• DATASET
============

-- ==== Sys2Proof/Tests/Slice0.lean ====
section
/-! SUPPORT. Tests, with expected results from spec/95_test_vectors.md (the vector is named in each docstring), and for every
statement with hypotheses a concrete state that meets them. -/

namespace Sys2Proof.Tests

open Sys2Proof.Machine

/-! ## Helpers -/

/-- An initialised, idle node with DEBUG = 1, as the vectors start (95_test_vectors.md, conventions). -/
def node (own : Byte) : State := { State.reset with ownAddr := own, inited := true, debug := true }

/-- A node in the middle of a frame: the bytes stored so far, CURSOR at the last of them, and the bytes still in RXQ. -/
def hearing (own : Byte) (cursor : Fin 26) (stored rxq : List Byte) : State :=
  { node own with busy := true, cursor := cursor, rxbuf := storeFrom State.reset.rxbuf 0 stored, rxq := rxq }

/-- A node with SEND's operands in place. -/
def sender (own dest len : Byte) (payload : List Byte) : State :=
  { node own with arg0 := dest, arg1 := len, txdata := storeFrom State.reset.txdata 0 payload }

/-- A node about to take one input. -/
def facing (s : State) (i : Input) : State := { s with inputs := [i] }

/-- The outcome is a next state with this property. -/
def nextHas (r : Result) (p : State → Bool) : Bool :=
  match r with
  | .next s => p s
  | .fault _ => false
  | .refused _ => false

/-- The outcome is this refusal. -/
def isRefused (r : Result) (why : Refusal) : Bool :=
  match r with
  | .refused w => w == why
  | .next _ => false
  | .fault _ => false

/-! ## Well-formedness: ill-formed terms are refused -/

theorem test_instr_wf : Instr.poll.wf = true := by decide
theorem test_wf_refuses_wide_read : (Access.read 0x10 2).wf = false := by decide
theorem test_wf_refuses_reserved_read : (Access.read 0x44 1).wf = false := by decide
theorem test_wf_refuses_reserved_write : (Access.write 0x24 1 0x00).wf = false := by decide
theorem test_wf_refuses_read_only_write : (Access.write 0x30 1 0x00).wf = false := by decide
theorem test_wf_refuses_wide_write : (Access.write 0x00 2 0x03).wf = false := by decide
theorem test_wf_refuses_reserved_opcode : (Access.write 0x00 1 0x06).wf = false := by decide
theorem test_wf_takes_command_write : (Access.write 0x00 1 0x05).wf = true := by decide
theorem test_wf_refuses_ill_formed_input : (Input.access (.read 0x06 1)).wf = false := by decide
theorem test_wf_refuses_long_loadtx : (Line.loadtx (List.replicate 21 0)).wf = false := by decide
theorem test_wf_takes_full_loadtx : (Line.loadtx (List.replicate 20 0)).wf = true := by decide
theorem test_wf_refuses_write_to_result : (Line.wr .result 0).wf = false := by decide
theorem test_wf_refuses_wr_of_reserved_opcode : (Line.wr .cmd 0x00).wf = false := by decide

/-! ## Decoding: the words of 30_encoding.md R83, written out bit by bit -/

theorem test_decode_init : decodeTableWord 8 0b00000001 = some .init := by decide
theorem test_decode_send : decodeTableWord 8 0b00000010 = some .send := by decide
theorem test_decode_poll : decodeTableWord 8 0b00000011 = some .poll := by decide
theorem test_decode_isBusy : decodeTableWord 8 0b00000100 = some .isBusy := by decide
theorem test_decode_dump : decodeTableWord 8 0b00000101 = some .dump := by decide
theorem test_decode_refuses_zero : decodeTableWord 8 0b00000000 = none := by decide
theorem test_decode_refuses_six : decodeTableWord 8 0b00000110 = none := by decide
theorem test_decode_refuses_all_ones : decodeTableWord 8 0b11111111 = none := by decide
theorem test_decode_refuses_two_commands : decodeTableWord 16 0b0000000100000001 = none := by decide

/-! ## Checksum -/

/-- CK-1 -/
theorem test_chk_of_frame : chk [0xEF, 0xFA, 0x10, 0x05, 0x02, 0x01, 0x02] = 0xFE := by decide
/-- CK-13 -/
theorem test_chk_of_nothing : chk [] = 0xFF := by decide

/-! ## One step of each command -/

/-- IN-1, through a step: the command word placed, OWN_ADDR, STATUS and RESULT after it. -/
theorem test_init_succeeds :
    nextHas (step ({ State.reset with arg0 := 0x05, arg1 := 0x01 }.withFetchWord 8 0x01)) (fun t =>
      t.ownAddr == 0x05 && t.statusByte == 0x06 && t.result == 0x01) = true := by decide
/-- IN-3 -/
theorem test_init_rejects_address :
    nextHas (exec .init { State.reset with arg0 := 0x80 }) (fun t =>
      t.ownAddr == 0x00 && t.statusByte == 0x00 && t.result == 0x00) = true := by decide

/-- SV-16: no escaping of `EF FA` in the payload. -/
theorem test_send_does_not_escape :
    nextHas (exec .send (sender 0x05 0x10 2 [0xEF, 0xFA])) (fun t =>
      t.result == 0x00 && !t.busy && t.txout == [0xEF, 0xFA, 0x10, 0x05, 0x02, 0xEF, 0xFA, 0xE8]) = true := by decide
/-- SV-9: the length is checked before the address. -/
theorem test_send_checks_length_first :
    nextHas (exec .send (sender 0x05 0x00 21 [])) (fun t =>
      t.result == 0xFF && t.txout == [] && t.logout == [.tag .startSending, .tag .lengthErr]) = true := by decide

/-- RX-1, its last POLL. -/
theorem test_poll_delivers :
    nextHas (exec .poll (hearing 0x10 6 [0xEF, 0xFA, 0x10, 0x05, 0x02, 0x01, 0x02] [0xFE])) (fun t =>
      t.result == 2 && !t.busy && t.outdata[0] == 0x01 && t.outdata[1] == 0x02 &&
      t.logout == [.tag .validPackage, .tag .dataRecv]) = true := by decide
/-- RX-21, its last POLL: the clock wrapped around, 0x70 = 112 units elapsed; then FE is an idle byte. -/
theorem test_poll_times_out_across_wrap :
    nextHas (exec .poll { hearing 0x10 6 [0xEF, 0xFA, 0x10, 0x05, 0x02, 0x01, 0x02] [0xFE] with
        ts := 0xFFFFFFF0, clock := 0x00000060 }) (fun t =>
      t.result == 0 && !t.busy && t.rxq == [] && t.logout == [.tag .timeOut, .tag .noStart1]) = true := by decide

/-- CT-8: at t = 500 a stalled frame still reads busy. -/
theorem test_isBusy_ignores_the_clock :
    nextHas (exec .isBusy { hearing 0x10 0 [0xEF] [] with clock := 500 }) (fun t => t.result == 0x01 && t.busy) = true := by
  decide
/-- CT-4 -/
theorem test_isBusy_idle : nextHas (exec .isBusy { node 0x10 with result := 7 }) (fun t => t.result == 0x00) = true := by decide

/-- CT-6 -/
theorem test_dump_refuses_direction : isRefused (exec .dump { node 0x10 with arg1 := 2 }) .badOperand = true := by decide
/-- CT-7 -/
theorem test_dump_silent_without_debug :
    nextHas (exec .dump { node 0x10 with debug := false, result := 2 }) (fun t => t.result == 2 && t.logout == []) = true := by
  decide

/-! ## Host accesses and host programs -/

/-- MV-1 -/
theorem test_read_cmd : nextHas (step (facing (node 0x10) (.access (.read 0x00 1)))) (fun t => t.reads == [0x00]) = true := by
  decide
/-- MV-7 -/
theorem test_write_last_txdata :
    nextHas (step (facing (node 0x10) (.access (.write 0x23 1 0x99)))) (fun t => t.txdata[19] == 0x99) = true := by decide
/-- A full queue may lose all its bytes at once, or some of them; one with room loses none (R63, R8). -/
theorem test_full_queue_drops :
    let full := { node 0x10 with params := ⟨32, false, some 3⟩, rxq := [0x01, 0x02, 0x03] }
    nextHas (step (facing full (.lose [0, 1, 2]))) (fun t => t.rxq == []) = true ∧
    nextHas (step (facing full (.lose [1]))) (fun t => t.rxq == [0x01, 0x03]) = true ∧
    nextHas (step (facing { full with rxq := [0x01, 0x02] } (.lose [0]))) (fun t => t.rxq == [0x01, 0x02]) = true := by decide
/-- P1's lines `SEND 0x10, 2` and `RD RESULT`, encoded. -/
theorem test_line_encodings :
    lineInputs (.send 0x10 2) ++ lineInputs (.rd .result) =
      [.access (.write 0x01 1 0x10), .access (.write 0x02 1 2), .access (.write 0x00 1 0x02), .access (.read 0x03 1)] := by
  decide
/-- An `until` that never holds fails the test (R103). -/
theorem test_until_gives_up :
    (match runProgram [.untilHolds (.readIs 0 0x01) 2 [.rd .cmd]] State.reset with
     | .testFailed s => s.reads == [0x00, 0x00]
     | _ => false) = true := by decide

/-! ## The hypotheses of the statements are met -/

theorem witness_DecodeFollowsOpcodeMap : ((0x00 : Byte).toNat = 0 ∧ 6 ≤ (0x06 : Byte).toNat) ∧ 6 ≤ (0xFF : Byte).toNat := by
  decide
theorem witness_DecodeEncodeRoundTrip : Instr.dump.wf = true ∧ (decode 0x05).toOption = some .dump := by decide
theorem witness_RegisterMapIsExact_first : Reg.atOffset 0x10 = some (.txdata 0) := by decide
theorem witness_RegisterMapIsExact_last : Reg.atOffset 0x43 = some (.outdata 19) := by decide

theorem witness_StepRunsDecodedCommand :
    ∃ s : State, s.inputs = .access (.write 0x00 1 0x03) :: [] ∧ decode 0x03 = .ok .poll :=
  ⟨facing (node 0x10) (.access (.write 0x00 1 0x03)), rfl, rfl⟩
theorem witness_FetchedWordRuns : 0x05 < 256 ∧ decodeTableWord 8 0x05 = some .dump := by decide

theorem witness_HostAccessRefusals_width :
    (0 : Nat) ≠ 1 ∧ (2 : Nat) ≠ 1 ∧
    (facing State.reset (.access (.read 0x10 0))).inputs = .access (.read 0x10 0) :: [] ∧
    (facing State.reset (.access (.write 0x06 2 0))).inputs = .access (.write 0x06 2 0) :: [] := by decide
theorem witness_HostAccessRefusals_offset :
    (Reg.atOffset 0x06 = none ∧ Reg.atOffset 0x24 = none) ∧ (Reg.atOffset 0x44 = none ∧ Reg.atOffset 0xFF = none) ∧
    (facing State.reset (.access (.read 0x06 1))).inputs = .access (.read 0x06 1) :: [] ∧
    (facing State.reset (.access (.write 0x44 1 0))).inputs = .access (.write 0x44 1 0) :: [] := by decide
theorem witness_HostAccessRefusals_read_only :
    Reg.result.writable = false ∧ (Reg.outdata 19).writable = false ∧
    (facing State.reset (.access (.write Reg.result.offset 1 0))).inputs = .access (.write Reg.result.offset 1 0) :: [] := by
  decide
theorem witness_HostAccessRefusals_opcode :
    6 ≤ (0x06 : Byte).toNat ∧
    (facing State.reset (.access (.write 0x00 1 0x06))).inputs = .access (.write 0x00 1 0x06) :: [] := by decide

theorem witness_HostWriteSetsOperand :
    (facing State.reset (.access (.write 0x01 1 0x33))).inputs = .access (.write 0x01 1 0x33) :: [] ∧
    (facing State.reset (.access (.write 0x02 1 0x33))).inputs = .access (.write 0x02 1 0x33) :: [] ∧
    (facing State.reset (.access (.write 0x23 1 0x99))).inputs =
      .access (.write (BitVec.ofNat 8 (0x10 + (19 : Fin 20).val)) 1 0x99) :: [] := by decide
theorem witness_HostReadReturnsRegister :
    (facing State.reset (.access (.read 0x43 1))).inputs = .access (.read 0x43 1) :: [] ∧
    Reg.atOffset 0x43 = some (.outdata 19) := by decide
theorem witness_PseudoInstructionsRunTheirCommand : (List.replicate 20 (0x01 : Byte)).length ≤ 20 := by decide
theorem witness_OwnaddrReadsOwnAddr :
    (facing (node 0x10) (.access (.read 0x05 1))).inputs = .access (.read 0x05 1) :: [] ∧
    (facing (node 0x10) (.access (.write 0x05 1 0x11))).inputs = .access (.write 0x05 1 0x11) :: [] := by decide
theorem witness_EnvironmentEvents :
    (facing (node 0x10) (.arrive 0xEF)).inputs = .arrive 0xEF :: [] ∧
    (facing (node 0x10) (.clock 101)).inputs = .clock 101 :: [] ∧
    (facing (node 0x10) (.lose [0, 1])).inputs = .lose [0, 1] :: [] ∧ State.reset.inputs = [] := by decide
/-- A queue of capacity 2 that is full, and one that has room for one byte. -/
theorem witness_EnvironmentEvents_capacity :
    { node 0x10 with params := ⟨32, false, some 2⟩, rxq := [0x55, 0x55] }.QueueFull ∧
    ¬{ node 0x10 with params := ⟨32, false, some 2⟩, rxq := [0x55] }.QueueFull ∧ ¬(node 0x10).QueueFull :=
  ⟨⟨2, rfl, by decide⟩, fun ⟨_, h, hl⟩ => by cases h; exact absurd hl (by decide), fun ⟨_, h, _⟩ => by cases h⟩

theorem witness_ChecksumDetectsChanges :
    [0xEF, 0x00].length = [0xEF, (0x01 : Byte)].length ∧ chk [0xEF, 0x00] = 0x10 ∧ (0x01 : Byte) ≠ [0xEF, 0x00][1] := by decide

============

• WORK ITEM
For this task, copy every line of the material in which "each" appears.

• COMPLETED EXERCISE
/-! SUPPORT. Tests, with expected results from spec/95_test_vectors.md (the vector is named in each docstring), and for every
/-! ## One step of each command -/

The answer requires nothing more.